Accelerator and on-chip calculation module thereof

Technical Field

The invention relates to the field of convolutional neural networks, in particular to an accelerator and an on-chip calculation module of the accelerator.

Background

A Convolutional Neural Network (CNN) is a feed-forward neural network whose artificial neurons can respond to a portion of the coverage of surrounding cells, and performs well for large image processing. It mainly includes a convolution layer (convolutional layer) and a pooling layer (Pooling layer). Convolutional neural networks have been widely used for image classification, object recognition, and target tracking.

The convolutional neural network calculation can be implemented on the basis of hardware such as an FPGA (Field-Programmable Gate Array), a chip, and the like.

The calculation of the convolutional neural network can be divided into two major types, one type is tensor convolution operation, and the method is characterized in that multiplication and accumulation calculation is taken as a core, and the corresponding operator type in the neural network is convolution, deconvolution, cavity, full connection and the like; the second category is batch normalization, linear rectification, Sigmoid functions, quantization calculations, tensor addition, tensor hadamard products, etc. calculations. These operations are characterized by element-wise computations, i.e., the operations are applied independently to each element in the tensor.

In the calculation, the calculation can be performed with 16bit/24bit/32bit quantized data. In recent years, low-precision quantitative calculation methods represented by imperial viation and google 8bit quantization have appeared, and have better advantages in terms of storage bandwidth, hardware resources, calculation speed and power consumption.

The convolutional neural network calculation has the advantage of high precision. However, the defects of large data bandwidth requirement, large occupied storage resource and large power consumption still exist.

Disclosure of Invention

In order to overcome the defects in the prior art, the invention provides an accelerator and an on-chip calculation module of the accelerator, so as to reduce the requirement of data bandwidth, reduce storage resources and reduce power consumption in the calculation of a convolutional neural network.

According to an aspect of the present invention, there is provided an accelerator on-chip computation module, including:

a parameter distribution module configured to distribute the calculation parameters;

a data distribution module configured to distribute computing data;

the multiplication and addition module comprises a first adder, a first multiplier, a second adder and a second multiplier which are connected in sequence, and the first adder is connected to the data distribution module;

a plurality of selectors, each selector including a first input terminal connected to the data distribution module, a second input terminal connected to the parameter distribution module, and an output terminal, the output terminals of the selectors being respectively connected to the first adder, the first multiplier, the second adder, and the second multiplier, the selector being configured to select a data from the first input terminal and the second input terminal to be output by the output terminal of the selector,

wherein the first adder, the first multiplier, the second adder, the second multiplier, and the selector are configured to cause the on-accelerator-chip computation module to perform different computation functions.

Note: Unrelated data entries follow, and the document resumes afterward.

-- ==== Sys2Proof/Machine/Forge.lean ====
section
/-! DEFINITION. The Forge: submission, admission, hearths, the end of problems and requests, deadlines, aborts,
retention and template slots (R430, R433 to R450). -/

namespace Sys2Proof.Machine

/-! ### Requests -/

namespace ForgeReq

/-- Fields of the two descriptors of R433 and of "The backward request". -/
def ntag (q : ForgeReq) : Nat := dfield q.desc 0 56 8
def nproblems (q : ForgeReq) : Nat := q.problems.length
def tol (q : ForgeReq) : Nat := dfield q.desc 0 32 8
def iterMax (q : ForgeReq) : Nat := dfield q.desc 0 16 16
def mbx (q : ForgeReq) : Fin 8 := Device.noticeMbx q.desc
def outDpa (q : ForgeReq) : Nat := dfield q.desc 4 0 48
def diagDpa (q : ForgeReq) : Nat := dfield q.desc 5 0 48
def rawDpa (q : ForgeReq) : Nat := dfield q.desc 3 0 48

/-- Cost e of R439. -/
def cost (q : ForgeReq) (t : Template) : Nat :=
  ceilDiv q.nproblems (max 1 t.held) * (if q.back then t.back else t.setup + q.iterMax * t.iter)

/-- What one problem costs at most (R431, R439). -/
def bound (q : ForgeReq) (t : Template) : Nat := if q.back then t.back else t.setup + q.iterMax * t.iter

/-- Hearth cycles spent, where part gives what each hearth has spent of the frame under way; the remaining cost; and the
remaining LP6 charge in 64 B units. -/
def spent (q : ForgeReq) (part : Fin 4 → Nat) : Nat :=
  (q.problems.map fun p => match p.phase with
    | .running h => p.cycles + min p.perFrame (part h)
    | _ => p.cycles).sum
def left (q : ForgeReq) (t : Template) (part : Fin 4 → Nat) : Nat := q.cost t - q.spent part
def lp6Left (q : ForgeReq) (t : Template) : Nat := (q.problems.filter fun p => p.phase ≠ .ended).length * t.lp6

/-- A problem of a request that has not started. -/
def freshProblem : Problem :=
  { phase := .ready, vals := [], warm := none, warmRej := false, code := 0, cycles := 0, perFrame := 0, result := none
    skipped := false }

end ForgeReq

namespace Device

def forge (d : Device) (y : Yard) : Forge := d.forges[y]

def forgeTpl (d : Device) (y : Yard) (i : Fin 16) : Option Template := (d.forge y).tpl[i]

/-- One test of R439: booked requests, each with its deadline, its acceptance and an amount that is left, fit a rate per frame
counted from frame a + 1. -/
def ratesFit (a : Frame) (rate : Nat) (set : List (Frame × Frame × Nat)) : Bool :=
  set.all fun j =>
    let before := set.filter fun i => decide (i.1.toNat < j.1.toNat) || (i.1 = j.1 && decide (i.2.1.toNat ≤ j.2.1.toNat))
    decide ((before.map fun i => i.2.2).sum ≤ rate * (j.1.toNat - a.toNat))

/-- The two tests of R439 on hearth cycles and LP6 charge. -/
def forgeFits (a : Frame) (book lp6 : Nat) (set : List (Frame × Frame × Nat × Nat)) : Bool :=
  ratesFit a book (set.map fun j => (j.1, j.2.1, j.2.2.1)) && ratesFit a lp6 (set.map fun j => (j.1, j.2.1, j.2.2.2))

/-- Deadline, acceptance and what is left of each admitted booked request. -/
def forgeSet (d : Device) (y : Yard) (part : Fin 4 → Nat) : List (Frame × Frame × Nat × Nat) :=
  ((d.forge y).reqs.filter fun q => q.booked).filterMap fun q =>
    (d.forgeTpl y q.tslot).map fun t => (q.deadline, q.accept, q.left t part, q.lp6Left t)

/-- What the hearths have spent of the frame under way: within a frame the manual leaves it open. -/
def spentNow (d : Device) (h : Fin 4) : Nat := (Config.partCycles d.free h.val).val

def forgeBook (d : Device) (y : Yard) : Nat := d.pfield (Page.forge y) 0x100 0 16
def forgeLp6 (d : Device) (y : Yard) : Nat := d.pfield (Page.forge y) 0x104 0 24

/-- Source number of the Forge's notices. -/
def forgeSrc (y : Yard) : BitVec 9 := if y = 0 then 0x1FE else 0x1FF

/-- Tallies of R548. -/
def forgeTally (st : StallId) (sl : Slot) : Nat := 0x0500_0000 + 2 * st.val + (match sl with
  | .primary => 0
  | .paddock => 1)
def retentionTally (y : Yard) : Nat := 0x0900_0000 + y.val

In some embodiments of the present application, a comparator is further connected between the first multiplier and the first adder, and the comparator is configured to determine whether to enable the comparator according to a configuration.

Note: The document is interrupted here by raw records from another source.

-- ==== Sys2Proof/Machine/Power.lean ====
section
/-! DEFINITION. The power and thermal controller: throttle levels, clock and voltage, trips, rail faults, and the
management sideband (R575 to R586, R594, R595). -/

namespace Sys2Proof.Machine

namespace Device

/-! ### Levels (R576 to R580) -/

/-- Feed duty and yard clock of a throttle level (R578). -/
def levelDuty (l : Nat) : Nat := 8 - 2 * l
def levelMhz (l : Nat) : Nat := if l ≤ 1 then 1400 else if l = 2 then 1050 else 700

/-- VDD_CORE setpoint in mV for a frequency bin and a clock (R576). -/
def setpoint (bin mhz : Nat) : Nat :=
  match min bin 3 with
  | 0 => if mhz = 1400 then 780 else if mhz = 1050 then 730 else 670
  | 1 => if mhz = 1400 then 750 else if mhz = 1050 then 710 else 660
  | 2 => if mhz = 1400 then 720 else if mhz = 1050 then 690 else 650
  | _ => if mhz = 1400 then 700 else if mhz = 1050 then 670 else 650

def setpointOf (d : Device) (mhz : Nat) : Nat := setpoint d.trust.freqBin.toNat mhz

/-- The controller writes setpoint v: the window of limits opens, from the setpoint before (R575). -/
def writeVolt (p : YardPower) (v : Nat) : YardPower :=
  if v = p.vset then p else { p with vold := p.vset, vset := v, busy := true }

/-- The sensors of a yard, and its hottest one with its number: the lowest where several read the same. -/
def hottest (temps : List Int) (first n : Nat) : Int × Nat :=
  (List.range n).foldl (fun (a : Int × Nat) i =>
    let t := (temps[first + i]?).getD 0
    if i = 0 ∨ a.1 < t then (t, first + i) else a) (0, first)

/-- Thermal level for a temperature in 0.25 °C: 1, 2, 3 above 95, 100, 105 °C, left below a temperature 3 °C lower
(R579; chapter 19 leaves level 2 "below 97 °C"). -/
def thermLevel (cur : Nat) (t : Int) : Nat :=
  let lim (l : Nat) : Int := 4 * (90 + 5 * l)
  let up := ((List.range 4).filter fun l => l ≠ 0 && decide (lim l < t)).foldl max 0
  let keep := ((List.range 4).filter fun l => l ≠ 0 && decide (l ≤ cur) && decide (lim l - 12 ≤ t)).foldl max 0
  max up keep

/-- Average of a yard's power over its samples. -/
def average (l : List Nat) : Nat := if l.isEmpty then 0 else l.sum / l.length

/-- The power level (R579): one step up at most once in 16 frames, one step down after 64 frames below 90% of the
limit. -/
def powerLevel (p : YardPower) (limit : Nat) : YardPower :=
  let overran := decide (p.hist.length * limit < p.hist.sum)
  let under := decide (10 * p.hist.sum < 9 * limit * max 1 p.hist.length)
  let below := if under then p.below + 1 else 0
  if overran && decide (16 ≤ p.sinceRise + 1) then { p with power := min 3 (p.power + 1), sinceRise := 0, below := 0 }
  else if decide (64 ≤ below) then { p with power := p.power - 1, below := 0, sinceRise := p.sinceRise + 1 }
  else { p with below := below, sinceRise := p.sinceRise + 1 }

/-- The inputs of R579 for the frame that ended, and the wanted level. -/
def sampleYard (d : Device) (y : Yard) : YardPower × Nat :=
  let (t, i) := hottest d.pwr.temps (16 * y.val) 16
  let p := d.yards[y]
  let p := powerLevel { p with hist := (((d.pwr.sample[y.val]?).getD 0) :: p.hist).take 16 } (d.pfield Page.power 0x100 (16 * y.val) 16)
  let p := { p with hot := t, hotIdx := i, therm := thermLevel p.therm t, sinceChange := p.sinceChange + 1 }
  let forced := max (if d.pwr.prochot then 3 else 0) (d.pfield Page.power 0x104 (4 * y.val) 2)
  (p, max (max p.therm p.power) forced)

/-- YARD_STAT.CAUSE (R595). -/
def causeOf (d : Device) (y : Yard) (p : YardPower) : BitVec 2 :=
  let forced := max (if d.pwr.prochot then 3 else 0) (d.pfield Page.power 0x104 (4 * y.val) 2)
  if p.level = 0 then 0
  else if p.therm = p.level then 1
  else if p.power = p.level then 2
  else if forced = p.level then 3
  else p.cause

/-- A level comes into force: its events, counters and the sideband's alert (R580, R585). -/
def levelEvents (d : Device) (y : Yard) (l : Nat) : Device :=
  let d := ((d.event (Page.yard y) 1).event Page.power 1).bump Page.power 0x12C 1
  if 2 ≤ l then { d with pwr := { d.pwr with alert := true } } else d

/-- A yard takes level l: duty at the next group of 8 cycles, clock and voltage under R577. -/
def takeLevel (d : Device) (y : Yard) (l : Nat) : Device :=
  let mhz := levelMhz l
  let v := d.setpointOf mhz
  (d.modYard y fun p =>
    { writeVolt p v with
             level := l, dutyNext := levelDuty l, mhz := mhz, raise := none, retry := false, raised := false, busy := decide (v ≠ p.vset) || (p.busy && p.raise.isNone), sinceChange := 0 }).levelEvents y l

/-- The level in force is wanted again while a raise waits for its step (R596): the clock stays low, and the voltage goes
back to its setpoint. -/
def cancelRaise (d : Device) (y : Yard) : Device :=
  let mhz := levelMhz d.yards[y].level
  let v := d.setpointOf mhz
  d.modYard y fun p => { writeVolt p v with raise := none, raised := false, retry := false, mhz := mhz, busy := true }

/-- Step 9 of a boundary for one yard (R579, R580): a rise at once, cancelling a raise in progress; a fall by one
step, 16 frames after the last change, through a raise of the voltage where the clock rises. A rail that is not at the
setpoint of its clock is set to it (R576). -/
def yardFrame (d : Device) (y : Yard) : Device :=
  let (p, want) := d.sampleYard y
  let d := (d.modYard y fun _ => p).bump (Page.yard y) (0x10C + 4 * p.level) 1
  let d :=
    if p.level < want then d.takeLevel y want
    else if want < p.level then
      let l := p.level - 1
      if p.raised then d.takeLevel y l
      else if p.raise.isSome then
        if p.retry then d.modYard y fun p => { p with retry := false, busy := true } else d
      else if 16 ≤ p.sinceChange then
        if levelMhz l = levelMhz p.level then d.takeLevel y l
        else
          let v := d.setpointOf (levelMhz l)
          d.modYard y fun p => { writeVolt p v with raise := some (v, levelMhz l), busy := true }
      else d
    else if p.raise.isSome || p.raised then d.cancelRaise y
    else d
  let d := d.modYard y fun p => if p.raise.isNone && !p.raised then writeVolt p (d.setpointOf p.mhz) else p
  d.modYard y fun p => { p with cause := d.causeOf y p }

/-- The sensors and rails sampled in the frame that ended; a sensor above 110 °C trips the device (R583). -/
def powerFrame (d : Device) (e : BoundaryInput) : Device :=
  let d := { d with pwr := { d.pwr with temps := e.temps, sample := e.power, rails := e.rails } }
  let d := d.yardFrame 0 |>.yardFrame 1
  if e.temps.any fun t => decide (440 < t) then
    let d := { d with pwr := { d.pwr with thermtrip := true } }
    let i := (e.temps.findIdx fun t => decide (440 < t))
    (d.eventCode Page.power 3 Status.thermalTrip).enterSafe (if i < 32 then i / 16 else 2) Status.thermalTrip Page.power
  else d

/-- A block read of the sideband, which answers in every state but OFF. -/
def sideband (d : Device) (data : Device → List Byte) : Device :=
  if d.boot.state = .off then d else { d with out := { d.out with block := data d, nack := false } }

/-- The address that the sideband answers to: 0x58 + TZ_MGMT_ADDR, or a dynamic one (R585). -/
def busAddress (d : Device) : BitVec 7 :=
  match d.pwr.bus with
  | .i3c (some a) => a
  | _ => 0x58 + Config.mgmtAddr.setWidth 7

/-- An alert goes out as an in-band interrupt in I3C mode, and by TZ_MGMT_ALERT_N low in SMBus mode (R585). -/
def inBandInterrupt (d : Device) : Bool := d.pwr.alert && d.pwr.bus ≠ .smbus
def alertPin (d : Device) : Bool := d.pwr.alert && d.pwr.bus = .smbus

/-- The PEC of a message: CRC-8 of SMBus, with x⁸ + x² + x + 1 (PRESUMED, log 104). -/
def pec (bs : List Byte) : Byte :=
  bs.foldl (fun c b => (List.range 8).foldl (fun c _ => if flag c 7 then (c <<< 1) ^^^ 0x07 else c <<< 1) (c ^^^ b)) 0

/-- The one write that the sideband accepts, with a right PEC where there is one (R585, R586). -/
def mgAccepts (d : Device) (code data : Byte) (p : Option Byte) : Bool :=
  code = 0x40 && data = 0xC3 && p.all fun x => x = pec [d.busAddress ++ (0 : BitVec 1), code, data]

/-- TZ_SAFE_N is low (R584). -/
def safePin (d : Device) : Bool := d.boot.state = .safe

def stateCode (s : DevState) : Nat :=
  match s with
  | .off => 0
  | .romWait => 1
  | .verify => 2
  | .fwInit => 3
  | .ready => 4
  | .safe => 5
  | .bist => 6

end Device

/-- The regulator reports the voltage reached (R575, R577): after a raise, the clock rises. -/
def execVoltageReached (y : Yard) (s : State) : Host.Outcome State Fault Refusal :=
  .next (s.onDev fun d =>
    d.modYard y fun p =>
      if !p.busy then p
      else
        match p.raise with
        | some (_, mhz) => { p with busy := false, vold := p.vset, raise := none, raised := true, mhz := mhz }
        | none => { p with busy := false, vold := p.vset })

/-- The regulator has not reported a raise within 20 µs (R577). -/
def execAvsTimeout (y : Yard) (s : State) : Host.Outcome State Fault Refusal :=
  .next (s.onDev fun d =>
    if d.yards[y].raise.isSome && d.yards[y].busy && !d.yards[y].retry then
      ((d.modYard y fun p => { p with retry := true, busy := false }).bump (Page.yard y) 0x11C 1).event (Page.yard y) 2
    else d)

/-- The limits in force of a rail in µV (R573, R575): a VDD_CORE rail within 2% of its setpoint, and while a window is
open from 2% below the lower to 2% above the higher of its two setpoints. -/
def Device.railLimits (d : Device) (rail : Fin 7) : Nat × Nat :=
  let around (low high pct : Nat) : Nat × Nat := (10 * low * (100 - pct), 10 * high * (100 + pct))
  match rail.val with
  | 0 => around (min d.yards[0].vold d.yards[0].vset) (max d.yards[0].vold d.yards[0].vset) 2
  | 1 => around (min d.yards[1].vold d.yards[1].vset) (max d.yards[1].vold d.yards[1].vset) 2
  | 2 => around 750 750 3
  | 3 => around 750 750 3
  | 4 => around 900 900 3
  | 5 => around 500 500 3
  | _ => around 1800 1800 5

/-- A rail's voltage lies outside its limits. -/
def Device.outsideLimits (d : Device) (x : RailSample) : Bool :=
  decide (x.uv < (d.railLimits x.rail).1) || decide ((d.railLimits x.rail).2 < x.uv)

/-- A rail has stayed outside its limits at some voltage for more than 10 µs (R575). -/
def execRailFault (x : RailSample) (s : State) : Host.Outcome State Fault Refusal :=
  .next (s.onDev fun d =>
    if d.boot.state = .off || !d.outsideLimits x then d
    else
      let d := { d with pwr := { d.pwr with alert := true } }
      ((d.bump Page.power 0x128 1).eventCode Page.power 2 Status.railFault).enterSafe (if x.rail.val < 2 then x.rail.val else 2)
        Status.railFault Page.power)

/-- The analogue comparator drives TZ_THERMTRIP_N low at 125 °C (R583). It is a pin, and no cause of SAFE. -/
def execThermtripAnalog (s : State) : Host.Outcome State Fault Refusal :=
  .next (s.onDev fun d => if d.boot.state = .off then d else { d with pwr := { d.pwr with thermtrip := true } })

/-- TZ_PROCHOT_N changes (R579). -/
def execProchot (low : Bool) (s : State) : Host.Outcome State Fault Refusal :=
  .next (s.onDev fun d => { d with pwr := { d.pwr with prochot := low } })

/-! ### The management sideband (R586) -/

def execMgId (s : State) : Host.Outcome State Fault Refusal :=
  .next (s.onDev fun d => d.sideband fun d => leBytes 8 d.trust.deviceId.toNat ++ [0xA1, d.trust.freqBin])

def execMgState (s : State) : Host.Outcome State Fault Refusal :=
  .next (s.onDev fun d => d.sideband fun d =>
    leBytes 4 (Device.stateCode d.boot.state + d.yards[0].level * 16 + d.yards[1].level * 64 + d.boot.safeCause.toNat * 2 ^ 16))

def execMgFrame (s : State) : Host.Outcome State Fault Refusal :=
  .next (s.onDev fun d => d.sideband fun d => leBytes 6 d.now.toNat)

def execMgUptime (s : State) : Host.Outcome State Fault Refusal :=
  .next (s.onDev fun d => d.sideband fun d => leBytes 8 d.ctr.uptime.toNat)

def execMgTemp (s : State) : Host.Outcome State Fault Refusal :=
  .next (s.onDev fun d => d.sideband fun d =>
    [(0, 16), (16, 16), (32, 2)].flatMap fun r => leBytes 2 (natOfInt 16 (Device.hottest d.pwr.temps r.1 r.2).1))

def execMgTempAll (s : State) : Host.Outcome State Fault Refusal :=
  .next (s.onDev fun d => d.sideband fun d =>
    (List.range 34).flatMap fun i => leBytes 2 (natOfInt 16 ((d.pwr.temps[i]?).getD 0)))

def execMgLp6Level (s : State) : Host.Outcome State Fault Refusal :=
  .next (s.onDev fun d => d.sideband fun d =>
    leBytes 16 ((finList 64).foldl (fun n (c : Chan) => n + d.mc[c].level * 4 ^ c.val) 0))

def execMgPower (s : State) : Host.Outcome State Fault Refusal :=
  .next (s.onDev fun d => d.sideband fun d => (List.range 4).flatMap fun i => leBytes 2 ((d.pwr.sample[i]?).getD 0))

def execMgRails (s : State) : Host.Outcome State Fault Refusal :=
  .next (s.onDev fun d => d.sideband fun d =>
    (List.range 7).flatMap fun i => let r := (d.pwr.rails[i]?).getD (0, 0); leBytes 2 r.1 ++ leBytes 2 r.2)

/-- Command 0x40 with the byte 0xC3 sends the device to SAFE; the data of any other write is not acknowledged. -/
def execMgSafe (data : MgWrite) (s : State) : Host.Outcome State Fault Refusal :=
  .next (s.onDev fun d =>
    if d.boot.state = .off then d
    else
      match data with
      | .command code x p =>
        if d.mgAccepts code x p then
          ({ d with out := { d.out with nack := false } }).enterSafe 2 Status.sidebandSafe Page.gatehouse
        else { d with out := { d.out with nack := true } }
      | .assign m => { d with pwr := { d.pwr with bus := m } })

end Sys2Proof.Machine
end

In some embodiments of the present application, further comprising:

and the inverse quantization module is connected to the output end of the multiplication and addition module.

In some embodiments of the present application, the on-accelerator-chip computation module supports cascaded computation of multiple computation functions.

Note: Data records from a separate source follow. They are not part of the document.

-- ==== Sys2Proof/Machine/Manger.lean ====
section
/-! DEFINITION. The mangers of a stall: the manger queue and its commands, weight loads, passes, drains, FMTSEL
and the status records (R209 to R266, R284). -/

namespace Sys2Proof.Machine

/-! ### Descriptors -/

/-- The mangers that a sel field names, ascending: rank q is place q of the list (R241). -/
def selected (sel : BitVec 4) : List (Fin 4) := (finList 4).filter fun m => flag sel m

/-- The rank of a manger among those selected. -/
def rankOf (sel : BitVec 4) (m : Fin 4) : Nat := ((finList 4).filter fun k => k < m && flag sel k).length

def mloadFields : List (Nat × Nat × Nat) :=
  [(0, 56, 8), (0, 4, 4), (0, 3, 1), (0, 2, 1), (1, 0, 64), (2, 0, 64), (3, 0, 32), (4, 0, 64)]

def mfeedFields : List (Nat × Nat × Nat) :=
  [(0, 56, 8), (0, 48, 8), (0, 41, 7), (0, 39, 1), (0, 38, 1), (0, 37, 1), (0, 36, 1), (0, 35, 1), (0, 4, 4),
   (1, 0, 64), (2, 0, 64), (3, 0, 64)]

def mdrainFields : List (Nat × Nat × Nat) :=
  [(0, 56, 8), (0, 48, 8), (0, 41, 7), (0, 28, 8), (0, 3, 5), (0, 0, 1), (1, 0, 64), (2, 32, 32), (3, 0, 64),
   (4, 0, 64), (5, 0, 64), (6, 0, 64), (7, 0, 64)]

/-- Format and fields that the three descriptors share. -/
def tagOf (x : Vector W64 8) : Nat := dfield x 0 56 8
def fmtOf (x : Vector W64 8) : Nat := dfield x 0 4 4

/-- Blocks of a 32 B chunk or beat in a block format (R244, R247). -/
def blocksPer (f : Nat) : Nat := if Tile.bits f = 4 then 2 else 1

/-- Bytes of a stored block's elements. -/
def blockBytes (f : Nat) : Nat := 4 * Tile.bits f

/-- The regions of n blocks of a block format (R183). -/
def blockRegions (f elem scale side n : Nat) : List Region :=
  [⟨elem, n * blockBytes f, blockBytes f⟩, ⟨scale, n, 1⟩] ++ (if f = 13 then [⟨side, 8 * n, 8⟩] else [])

/-- The regions of rows of 64 elements. -/
def rowRegions (f elem scale side rows : Nat) : List Region :=
  if Tile.block f then blockRegions f elem scale side (2 * rows)
  else [⟨elem, rows * 8 * Tile.bits f, max 1 (Tile.bits f / 8)⟩]

/-- The regions that an MLOAD of n mangers reads (R244). -/
def mloadRegions (x : Vector W64 8) (n : Nat) : List Region :=
  let f := fmtOf x
  let trans := dfield x 0 3 1 = 1
  let elem := dfield x 1 0 32
  let stride := dfield x 1 32 32
  if !Tile.ok f || (trans && !Tile.transOk f) then []
  else if Tile.block f then
    blockRegions f elem (dfield x 2 0 32) (dfield x 2 32 32)
      ((n - 1) * dfield x 4 32 32 + 63 * dfield x 4 0 32 + blocksPer f)
  else
    let w := Tile.bits f / 8
    let q := (n - 1) * dfield x 3 0 32
    if trans then [⟨elem, q + (32 / w - 1) * stride + 64 * w, w⟩]
    else [⟨elem, q + 63 * stride + 32, max 1 w⟩]

/-- The regions that an MFEED reads (R247, R248). -/
def mfeedRegions (x : Vector W64 8) : List Region :=
  let f := fmtOf x
  let trans := dfield x 0 37 1 = 1
  let n := dfield x 0 48 8
  let elem := dfield x 1 0 32
  let stride := dfield x 1 32 32
  let map := if dfield x 0 35 1 = 1 then [⟨dfield x 3 32 32, 8 * ceilDiv n 64, 8⟩] else []
  map ++
    if !Tile.ok f || (trans && !Tile.transOk f) then []
    else if Tile.block f then
      blockRegions f elem (dfield x 2 0 32) (dfield x 2 32 32) ((n - 1) * dfield x 3 0 32 + blocksPer f)
    else
      let w := Tile.bits f / 8
      if trans then [⟨elem, (32 / w - 1) * stride + n * w, w⟩] else [⟨elem, (n - 1) * stride + 32, max 1 w⟩]

/-- The regions that a drain of n mangers reads, and those that it writes (R254, R255). -/
def drainReads (x : Vector W64 8) (n : Nat) : List Region :=
  (if dfield x 0 3 1 = 0 then [⟨dfield x 3 0 32, 256 * n, 4⟩] else []) ++
    (if dfield x 0 4 1 = 0 then [⟨dfield x 3 32 32, 256 * n, 4⟩] else []) ++
    (if dfield x 0 0 1 = 1 ∧ Tile.ok (dfield x 0 32 4) then
      rowRegions (dfield x 0 32 4) (dfield x 6 0 32) (dfield x 6 32 32) (dfield x 7 0 32) (n * dfield x 0 48 8)
     else [])

def drainWrites (x : Vector W64 8) (n : Nat) : List Region :=
  let g := n * dfield x 0 48 8
  (if Tile.ok (dfield x 0 28 4) then
    rowRegions (dfield x 0 28 4) (dfield x 4 0 32) (dfield x 4 32 32) (dfield x 5 0 32) g
   else []) ++
    (if dfield x 0 6 1 = 1 then [⟨dfield x 5 32 32, 8 * g, 8⟩] else []) ++
    (if dfield x 0 7 1 = 1 then [⟨dfield x 7 32 32, 64, 64⟩] else [])

def overlaps (a b : Region) : Bool := decide (a.base < b.base + b.bytes) && decide (b.base < a.base + a.bytes)

/-- Two of the regions overlap. -/
def anyOverlap : List Region → Bool
  | [] => false
  | r :: rs => rs.any (overlaps r) || anyOverlap rs

/-- An MFEED in piece mode (R226). -/
def pieceFeed (x : Vector W64 8) : Bool := decide (fmtOf x ≤ 1)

In some embodiments of the present application, the parameter distribution module and the data distribution module read from the memory the calculation parameters and calculation data required by the plurality of cascaded calculation functions currently at a time.

In some embodiments of the present application, the computing functionality comprises: tensor addition, tensor Hadamard product, Sigmoid function, linear rectification and batch standardization.

In some embodiments of the present application, the computing functionality further comprises: a quantization conversion function.

In some embodiments of the present application, the parameter distribution module and the data distribution module are controlled via clock signals, and the time of calculation of each addition/multiplication in the multiplication and addition module is the time of one clock signal.

In some embodiments of the present application, the adders and multipliers in the multiply-add module that are not in operation transmit data directly through a bypass.

According to still another aspect of the present invention, there is also provided an accelerator, including:

a tensor convolution calculation module;

the on-chip computation module of the accelerator as described above, wherein an input end of the on-chip computation module of the accelerator is connected to an output end of the tensor convolution computation module; and

and the input end of the output module is connected to the output end of the calculation module in the accelerator sheet.

Compared with the prior art, the invention has the advantages that:

according to the invention, the multiply-add module of the calculation module in the accelerator chip consists of the first adder, the first multiplier, the second adder and the second multiplier which are sequentially connected, so that different calculation functions and combination of the calculation functions can be realized according to different operator requirements, and multiple multiplexing modes can be realized.

Drawings

The above and other features and advantages of the present invention will become more apparent by describing in detail exemplary embodiments thereof with reference to the attached drawings.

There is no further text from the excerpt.